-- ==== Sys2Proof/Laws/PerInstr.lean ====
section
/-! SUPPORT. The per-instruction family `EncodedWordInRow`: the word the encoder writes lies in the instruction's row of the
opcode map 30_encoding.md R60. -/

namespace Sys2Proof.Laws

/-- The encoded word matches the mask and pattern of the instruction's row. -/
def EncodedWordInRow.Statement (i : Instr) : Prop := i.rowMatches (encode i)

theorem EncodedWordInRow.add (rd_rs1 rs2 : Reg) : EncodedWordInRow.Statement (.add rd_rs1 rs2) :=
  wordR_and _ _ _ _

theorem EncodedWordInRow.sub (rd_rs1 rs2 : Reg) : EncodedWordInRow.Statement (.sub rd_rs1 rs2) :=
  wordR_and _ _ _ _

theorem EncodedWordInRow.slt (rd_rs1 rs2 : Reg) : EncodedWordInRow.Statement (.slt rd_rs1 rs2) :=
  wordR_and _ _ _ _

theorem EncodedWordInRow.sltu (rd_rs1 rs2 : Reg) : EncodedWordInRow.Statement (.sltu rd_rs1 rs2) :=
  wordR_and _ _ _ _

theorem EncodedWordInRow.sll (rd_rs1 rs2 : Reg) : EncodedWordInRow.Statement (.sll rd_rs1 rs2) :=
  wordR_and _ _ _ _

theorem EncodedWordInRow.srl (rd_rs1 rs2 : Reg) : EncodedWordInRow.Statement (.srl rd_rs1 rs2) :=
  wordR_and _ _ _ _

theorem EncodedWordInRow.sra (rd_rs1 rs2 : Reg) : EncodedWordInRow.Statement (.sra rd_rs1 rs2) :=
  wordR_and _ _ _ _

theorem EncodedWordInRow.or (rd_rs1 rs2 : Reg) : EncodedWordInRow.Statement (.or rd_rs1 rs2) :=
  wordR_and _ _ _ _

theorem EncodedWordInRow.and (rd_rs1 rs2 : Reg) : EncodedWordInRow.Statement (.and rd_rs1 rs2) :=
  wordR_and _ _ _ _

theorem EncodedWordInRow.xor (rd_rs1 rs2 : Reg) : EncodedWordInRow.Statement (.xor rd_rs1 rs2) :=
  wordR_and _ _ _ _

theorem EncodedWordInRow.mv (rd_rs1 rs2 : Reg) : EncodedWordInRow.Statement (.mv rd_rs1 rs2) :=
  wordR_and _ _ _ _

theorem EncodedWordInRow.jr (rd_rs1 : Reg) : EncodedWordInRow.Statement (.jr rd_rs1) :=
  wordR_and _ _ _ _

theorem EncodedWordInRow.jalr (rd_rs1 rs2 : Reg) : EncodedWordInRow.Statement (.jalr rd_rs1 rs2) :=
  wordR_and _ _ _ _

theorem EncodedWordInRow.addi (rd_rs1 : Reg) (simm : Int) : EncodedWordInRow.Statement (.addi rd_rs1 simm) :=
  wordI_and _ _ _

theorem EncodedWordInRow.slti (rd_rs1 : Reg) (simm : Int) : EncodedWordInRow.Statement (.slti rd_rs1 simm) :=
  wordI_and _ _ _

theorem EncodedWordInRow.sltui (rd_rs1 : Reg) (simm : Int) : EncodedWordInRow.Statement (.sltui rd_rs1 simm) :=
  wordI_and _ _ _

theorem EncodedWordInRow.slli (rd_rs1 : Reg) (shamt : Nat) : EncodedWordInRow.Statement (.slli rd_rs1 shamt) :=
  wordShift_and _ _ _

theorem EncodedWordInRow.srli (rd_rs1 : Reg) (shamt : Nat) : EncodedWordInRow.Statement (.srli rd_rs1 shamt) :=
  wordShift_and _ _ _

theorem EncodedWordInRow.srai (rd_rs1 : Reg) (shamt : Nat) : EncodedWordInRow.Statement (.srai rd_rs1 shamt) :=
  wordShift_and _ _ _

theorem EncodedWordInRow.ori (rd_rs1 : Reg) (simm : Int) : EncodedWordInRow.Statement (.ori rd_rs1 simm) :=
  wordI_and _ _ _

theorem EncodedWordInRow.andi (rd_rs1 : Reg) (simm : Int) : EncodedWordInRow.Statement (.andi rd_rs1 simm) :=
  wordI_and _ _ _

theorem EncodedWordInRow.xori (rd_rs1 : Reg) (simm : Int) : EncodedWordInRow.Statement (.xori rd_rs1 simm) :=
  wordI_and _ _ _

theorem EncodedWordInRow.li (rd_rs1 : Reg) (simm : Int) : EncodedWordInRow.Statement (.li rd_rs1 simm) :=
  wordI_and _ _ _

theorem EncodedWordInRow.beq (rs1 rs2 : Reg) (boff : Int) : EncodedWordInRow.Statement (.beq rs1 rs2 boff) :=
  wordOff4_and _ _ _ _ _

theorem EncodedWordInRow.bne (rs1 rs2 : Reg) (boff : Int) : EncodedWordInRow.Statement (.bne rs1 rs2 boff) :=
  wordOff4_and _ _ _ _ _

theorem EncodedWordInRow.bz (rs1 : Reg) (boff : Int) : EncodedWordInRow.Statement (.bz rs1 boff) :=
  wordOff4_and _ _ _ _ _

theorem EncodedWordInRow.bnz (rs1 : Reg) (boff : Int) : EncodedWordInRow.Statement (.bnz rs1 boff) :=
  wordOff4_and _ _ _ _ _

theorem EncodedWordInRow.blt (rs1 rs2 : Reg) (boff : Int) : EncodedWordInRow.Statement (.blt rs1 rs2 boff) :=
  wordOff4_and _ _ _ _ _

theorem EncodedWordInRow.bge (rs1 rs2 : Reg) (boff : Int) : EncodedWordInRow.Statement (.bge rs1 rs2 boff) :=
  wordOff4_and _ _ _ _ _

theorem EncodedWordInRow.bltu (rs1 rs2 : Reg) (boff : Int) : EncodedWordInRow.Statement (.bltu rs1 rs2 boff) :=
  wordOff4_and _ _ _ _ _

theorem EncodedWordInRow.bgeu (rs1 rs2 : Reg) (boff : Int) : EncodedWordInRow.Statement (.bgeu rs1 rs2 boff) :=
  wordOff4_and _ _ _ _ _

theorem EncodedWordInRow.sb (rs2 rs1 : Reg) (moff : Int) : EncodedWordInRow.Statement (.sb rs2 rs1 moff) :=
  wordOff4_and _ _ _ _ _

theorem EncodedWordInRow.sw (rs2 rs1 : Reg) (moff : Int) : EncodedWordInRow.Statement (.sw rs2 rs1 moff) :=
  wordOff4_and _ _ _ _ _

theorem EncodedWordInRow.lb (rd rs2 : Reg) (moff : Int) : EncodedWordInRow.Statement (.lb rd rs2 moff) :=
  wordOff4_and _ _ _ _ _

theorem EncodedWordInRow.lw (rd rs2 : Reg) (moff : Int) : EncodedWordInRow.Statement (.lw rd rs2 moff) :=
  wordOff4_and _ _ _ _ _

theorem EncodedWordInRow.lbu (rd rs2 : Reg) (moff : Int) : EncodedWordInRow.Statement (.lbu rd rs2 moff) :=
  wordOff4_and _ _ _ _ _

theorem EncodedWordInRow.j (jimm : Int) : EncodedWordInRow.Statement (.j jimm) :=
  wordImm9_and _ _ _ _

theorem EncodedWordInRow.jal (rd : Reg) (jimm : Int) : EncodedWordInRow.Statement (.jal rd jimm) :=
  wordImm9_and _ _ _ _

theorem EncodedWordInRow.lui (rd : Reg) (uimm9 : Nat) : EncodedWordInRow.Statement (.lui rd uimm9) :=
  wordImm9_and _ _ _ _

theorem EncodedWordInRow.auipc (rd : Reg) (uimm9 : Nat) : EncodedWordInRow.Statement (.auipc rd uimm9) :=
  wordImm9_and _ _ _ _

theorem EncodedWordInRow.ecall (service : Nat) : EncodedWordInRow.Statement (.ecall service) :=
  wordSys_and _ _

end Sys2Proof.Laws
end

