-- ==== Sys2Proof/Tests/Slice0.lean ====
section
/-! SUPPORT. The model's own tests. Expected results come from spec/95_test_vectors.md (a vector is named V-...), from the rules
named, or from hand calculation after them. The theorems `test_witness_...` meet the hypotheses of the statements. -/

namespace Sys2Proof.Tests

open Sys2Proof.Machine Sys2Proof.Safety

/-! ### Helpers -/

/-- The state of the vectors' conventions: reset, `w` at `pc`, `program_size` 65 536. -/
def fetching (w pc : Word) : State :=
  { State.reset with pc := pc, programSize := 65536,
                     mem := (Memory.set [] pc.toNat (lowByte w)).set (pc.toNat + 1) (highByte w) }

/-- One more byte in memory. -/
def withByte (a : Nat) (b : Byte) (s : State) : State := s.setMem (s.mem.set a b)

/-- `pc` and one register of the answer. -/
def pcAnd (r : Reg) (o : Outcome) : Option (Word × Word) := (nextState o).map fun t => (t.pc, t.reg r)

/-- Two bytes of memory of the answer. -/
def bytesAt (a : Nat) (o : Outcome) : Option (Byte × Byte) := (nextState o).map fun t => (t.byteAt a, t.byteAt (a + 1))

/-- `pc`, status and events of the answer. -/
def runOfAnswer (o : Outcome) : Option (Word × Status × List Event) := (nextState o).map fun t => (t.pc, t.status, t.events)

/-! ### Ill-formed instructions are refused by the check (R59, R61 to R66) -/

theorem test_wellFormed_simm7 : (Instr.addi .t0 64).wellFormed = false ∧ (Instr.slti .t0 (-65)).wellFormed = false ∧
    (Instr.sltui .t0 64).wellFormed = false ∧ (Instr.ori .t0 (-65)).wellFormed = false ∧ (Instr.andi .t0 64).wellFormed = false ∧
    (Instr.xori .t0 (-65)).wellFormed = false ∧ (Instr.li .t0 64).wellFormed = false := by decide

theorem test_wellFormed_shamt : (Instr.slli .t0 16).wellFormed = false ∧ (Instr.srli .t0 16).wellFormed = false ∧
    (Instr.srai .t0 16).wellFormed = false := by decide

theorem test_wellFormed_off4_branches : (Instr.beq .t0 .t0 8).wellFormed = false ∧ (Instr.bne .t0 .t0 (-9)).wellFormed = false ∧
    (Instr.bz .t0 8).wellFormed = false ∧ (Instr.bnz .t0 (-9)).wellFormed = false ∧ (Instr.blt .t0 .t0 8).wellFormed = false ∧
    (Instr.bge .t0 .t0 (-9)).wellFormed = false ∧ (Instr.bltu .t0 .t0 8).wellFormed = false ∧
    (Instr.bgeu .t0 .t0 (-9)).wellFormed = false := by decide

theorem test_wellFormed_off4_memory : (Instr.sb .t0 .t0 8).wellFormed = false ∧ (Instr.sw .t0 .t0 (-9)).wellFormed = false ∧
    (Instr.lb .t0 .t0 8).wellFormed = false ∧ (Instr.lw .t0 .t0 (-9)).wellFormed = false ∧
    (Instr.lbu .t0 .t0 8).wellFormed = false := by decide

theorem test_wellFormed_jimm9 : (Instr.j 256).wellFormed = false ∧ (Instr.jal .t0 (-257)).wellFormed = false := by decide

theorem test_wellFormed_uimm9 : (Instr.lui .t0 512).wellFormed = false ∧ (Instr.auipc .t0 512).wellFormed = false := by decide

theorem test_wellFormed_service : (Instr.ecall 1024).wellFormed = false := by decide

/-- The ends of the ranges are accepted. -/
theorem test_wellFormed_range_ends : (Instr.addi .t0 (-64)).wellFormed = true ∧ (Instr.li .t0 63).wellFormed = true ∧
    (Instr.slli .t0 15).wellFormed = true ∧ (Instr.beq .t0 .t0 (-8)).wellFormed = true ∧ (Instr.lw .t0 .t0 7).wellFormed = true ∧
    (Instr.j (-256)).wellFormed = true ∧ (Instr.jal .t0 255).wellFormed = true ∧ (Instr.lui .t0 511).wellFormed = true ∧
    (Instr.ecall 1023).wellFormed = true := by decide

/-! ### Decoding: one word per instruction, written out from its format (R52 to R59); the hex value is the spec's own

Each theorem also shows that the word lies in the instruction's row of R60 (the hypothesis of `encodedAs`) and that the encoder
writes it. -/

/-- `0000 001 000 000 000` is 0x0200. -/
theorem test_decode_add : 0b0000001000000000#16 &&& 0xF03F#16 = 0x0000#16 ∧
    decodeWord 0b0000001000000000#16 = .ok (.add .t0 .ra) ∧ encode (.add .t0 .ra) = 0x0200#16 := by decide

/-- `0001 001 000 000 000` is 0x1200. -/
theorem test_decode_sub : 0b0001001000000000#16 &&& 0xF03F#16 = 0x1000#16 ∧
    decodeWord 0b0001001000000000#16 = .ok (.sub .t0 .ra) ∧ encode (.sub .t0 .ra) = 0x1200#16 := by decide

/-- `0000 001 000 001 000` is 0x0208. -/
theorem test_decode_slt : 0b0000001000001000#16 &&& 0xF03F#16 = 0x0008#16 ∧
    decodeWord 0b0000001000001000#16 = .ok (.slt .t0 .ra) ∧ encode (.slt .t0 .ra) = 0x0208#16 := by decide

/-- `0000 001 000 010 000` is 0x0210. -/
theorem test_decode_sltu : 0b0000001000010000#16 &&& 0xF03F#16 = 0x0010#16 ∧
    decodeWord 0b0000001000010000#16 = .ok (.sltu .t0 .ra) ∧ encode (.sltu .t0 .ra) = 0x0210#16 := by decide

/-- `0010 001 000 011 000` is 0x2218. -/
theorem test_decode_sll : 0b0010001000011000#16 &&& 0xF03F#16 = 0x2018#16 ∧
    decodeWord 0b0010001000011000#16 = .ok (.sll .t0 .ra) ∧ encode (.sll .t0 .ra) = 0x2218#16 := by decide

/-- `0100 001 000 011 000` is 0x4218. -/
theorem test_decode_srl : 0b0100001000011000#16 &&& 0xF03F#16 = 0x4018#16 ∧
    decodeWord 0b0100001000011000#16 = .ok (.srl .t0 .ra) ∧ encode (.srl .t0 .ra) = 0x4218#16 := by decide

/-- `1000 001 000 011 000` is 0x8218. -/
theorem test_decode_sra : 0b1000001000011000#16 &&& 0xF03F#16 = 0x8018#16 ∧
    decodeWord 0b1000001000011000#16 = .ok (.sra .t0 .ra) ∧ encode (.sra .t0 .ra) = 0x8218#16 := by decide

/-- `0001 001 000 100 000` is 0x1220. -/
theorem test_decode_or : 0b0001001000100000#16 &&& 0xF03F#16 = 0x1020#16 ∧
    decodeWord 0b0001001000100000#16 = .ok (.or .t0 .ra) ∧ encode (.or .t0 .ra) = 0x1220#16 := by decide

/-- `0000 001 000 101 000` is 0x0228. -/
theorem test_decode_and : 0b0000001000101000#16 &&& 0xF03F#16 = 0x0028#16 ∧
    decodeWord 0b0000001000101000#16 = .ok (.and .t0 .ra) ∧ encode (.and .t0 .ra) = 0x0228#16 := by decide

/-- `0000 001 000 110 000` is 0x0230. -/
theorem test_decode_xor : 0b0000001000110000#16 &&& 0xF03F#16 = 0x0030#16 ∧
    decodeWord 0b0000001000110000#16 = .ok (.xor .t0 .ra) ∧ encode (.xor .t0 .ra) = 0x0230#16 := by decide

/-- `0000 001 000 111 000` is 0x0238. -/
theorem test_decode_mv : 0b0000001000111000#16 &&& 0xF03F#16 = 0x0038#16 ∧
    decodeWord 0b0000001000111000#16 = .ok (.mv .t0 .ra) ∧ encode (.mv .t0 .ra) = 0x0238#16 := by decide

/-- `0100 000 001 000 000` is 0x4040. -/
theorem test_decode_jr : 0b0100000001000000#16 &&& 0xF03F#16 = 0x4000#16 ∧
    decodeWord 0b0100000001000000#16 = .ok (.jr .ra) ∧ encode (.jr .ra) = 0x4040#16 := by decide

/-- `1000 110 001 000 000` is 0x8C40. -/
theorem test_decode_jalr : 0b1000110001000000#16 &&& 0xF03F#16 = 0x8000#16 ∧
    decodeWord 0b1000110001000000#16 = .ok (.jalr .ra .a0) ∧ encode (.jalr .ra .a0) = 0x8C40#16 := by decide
____
HOW TO COMPLETE THIS TASK: Reproduce the entries exactly, starting at their first line and stopping after the line with "theorem EncodedWordInRow.sll (rd_rs1".

RESULT OF THE TASK:
-- ==== Sys2Proof/Laws/PerInstr.lean ====
section
/-! SUPPORT. The per-instruction family `EncodedWordInRow`: the word the encoder writes lies in the instruction's row of the
opcode map 30_encoding.md R60. -/

namespace Sys2Proof.Laws

/-- The encoded word matches the mask and pattern of the instruction's row. -/
def EncodedWordInRow.Statement (i : Instr) : Prop := i.rowMatches (encode i)

theorem EncodedWordInRow.add (rd_rs1 rs2 : Reg) : EncodedWordInRow.Statement (.add rd_rs1 rs2) :=
  wordR_and _ _ _ _

theorem EncodedWordInRow.sub (rd_rs1 rs2 : Reg) : EncodedWordInRow.Statement (.sub rd_rs1 rs2) :=
  wordR_and _ _ _ _

theorem EncodedWordInRow.slt (rd_rs1 rs2 : Reg) : EncodedWordInRow.Statement (.slt rd_rs1 rs2) :=
  wordR_and _ _ _ _

theorem EncodedWordInRow.sltu (rd_rs1 rs2 : Reg) : EncodedWordInRow.Statement (.sltu rd_rs1 rs2) :=
  wordR_and _ _ _ _

theorem EncodedWordInRow.sll (rd_rs1 rs2 : Reg) : EncodedWordInRow.Statement (.sll rd_rs1 rs2) :=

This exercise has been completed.